AB148. SOH21AS102. Do surgical discharges from the emergency department receive the intended follow up?
General Poster Session

AB148. SOH21AS102. Do surgical discharges from the emergency department receive the intended follow up?

Gillian Cotter, Claire Donohoe

Department of Surgery, St. James’s Hospital, Dublin, Ireland


Background: General surgical review of patients presenting to the Emergency Department (ED) results in one key clinical decision: should this patient be admitted or discharged. Of the patients surgically discharged, a proportion will have a follow up plan comprising an outpatient (OPD) appointment, imaging or endoscopy. Failure of this follow up to occur results in missed opportunities for patient review, impacting both patient safety and satisfaction. The internal standard we aim for is 95% patients receiving follow up as planned upon discharge from ED. The goal of this audit was to review the current practice for arranging surgical follow up.

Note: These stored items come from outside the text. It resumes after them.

/-- The resilience block (Table 13-2) and registers (Tables 13-7 to 13-9), the coordinator's and notice takers' books. -/
structure ResSt where
  /-- the job entry has a furrow section, and with it this block -/
  present : Bool := false
  enable : Bool := false
  buddy : Nat := 0
  witness : Nat := 0
  ward : Nat := 0x3FFFF
  witnessed : Nat := 0x3FFFF
  homeBase : Nat := 0
  wardBase : Nat := 0
  slotPages : Nat := 0
  tauMin : Nat := 0
  tauMax : Nat := 0
  kLog2 : Nat := 0
  planLead : Nat := 0
  sheafTimeout : Nat := 0
  noticeWait : Nat := 0
  cursorAddr : Nat := 0
  restartAddr : Nat := 0
  checkBase : Nat := 0
  checkBytes : Nat := 0
  skipPorts : List Nat := []
  roster2 : List Nat := []
  roster3 : List Nat := []
  /-- digest of the program section -/
  programDigest : Nat := 0
  /-- JOB_SHEAF, JOB_SHEAF_STEP -/
  state : Nat := 0
  committedSlot : Nat := 0
  valid : Bool := false
  lastResult : Nat := 0
  tau : Nat := 0
  seq : Nat := 0
  committedStep : Nat := 0
  /-- JOB_RESTORE -/
  checkResult : Nat := 0
  restores : Nat := 0
  restoresSticky : Bool := false
  lostSteps : Nat := 0
  /-- the sheaf point planned, and whether the plan is still ahead -/
  planned : Option Nat := none
  nextSeq : Nat := 0
  run : Option SheafRun := none
  home : List SlotSt := []
  wards : List SlotSt := []
  /-- digests this package holds as a witness, newest first, the one of the committed sheaf, and in a restore the witness's digest of
  this package's removed ward -/
  witnessDigests : List Nat := []
  witnessGood : Option Nat := none
  wardDigest : Option Nat := none
  /-- DONE messages taken by slot 0 from its tray, and by the coordinator from the trays -/
  trayDones : List ResMsg := []
  coordDones : List ResMsg := []
  /-- S of the last PLAN -/
  lastPoint : Nat := 0
  /-- step numbers of the last 16 notices -/
  notices : List Nat := []
  /-- trays named by notices not yet acted on, clock of the first -/
  named : List Nat := []
  namedAt : Nat := 0
  /-- trays removed so far; clock at which this package last sent a notice that no REFORM has answered -/
  removed : List Nat := []
  noticeAt : Option Nat := none
  /-- messages that await a response: (package, clock) -/
  awaiting : List (Nat × Nat) := []
  /-- restore: 0 none, 1 REFORM taken (steps 1 to 4 done), 2 digest checked and READY sent; 3 waiting to be admitted after JOIN -/
  restore : Nat := 0
  refetched : Bool := false
  /-- STEP of the REFORM taken, to which the restore goes back -/
  reformStep : Nat := 0
  readies : List Nat := []
  joins : List Nat := []
  /-- digests of the replica check received by slot 0: (package, digest) -/
  checks : Tab Nat := []
  checkSent : Bool := false
  deriving DecidableEq, Repr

Methods: Patients presenting to the ED from 1/7/20 to 1/10/20, referred to General Surgery and then discharged without admission were audited. Data collection included surgical sign out documentation, electronic patient records, and the local patient booking system.

Results: Eighty-nine patients were surgically reviewed and subsequently discharged from the ED, with 63% of these having documented follow up stated in the surgical sign out. 20% patients were assigned multi-modality follow up. 87% OPD appointments, 100% imaging and 75% endoscopic investigations were appropriately booked. Of these, 88% OPD appointments, 15% imaging and 77% endoscopies were carried out.

Conclusions: To achieve follow up occurrence rates of 95%, we have created a set of guidelines to standardise the arrangement of follow up planning for patients who are surgically discharged from the ED. We also recommend that all patients in this cohort receive an OPD appointment, in person or virtual. We will re-audit in a 3-month cycle post implementation to assess potential system improvement and determine the sustainability of same.

Keywords: Discharge; emergency; follow up; general surgery; surgical review


Acknowledgments

Funding: None.


Footnote

Conflicts of Interest: The authors have no conflicts of interest to declare.

Ethical Statement: The authors are accountable for all aspects of the work in ensuring that questions related to the accuracy or integrity of any part of the work are appropriately investigated and resolved.

Open Access Statement: This is an Open Access article distributed in accordance with the Creative Commons Attribution-NonCommercial-NoDerivs 4.0 International License (CC BY-NC-ND 4.0), which permits the non-commercial replication and distribution of the article with the strict proviso that no changes or edits are made and the original work is properly cited (including links to both the formal publication through the relevant DOI and the license). See: https://creativecommons.org/licenses/by-nc-nd/4.0/.


doi: 10.21037/map-21-ab148
Cite this abstract as: Cotter G, Donohoe C. SOH21AS102. Do surgical discharges from the emergency department receive the intended follow up? Mesentery Peritoneum 2021;5:AB148.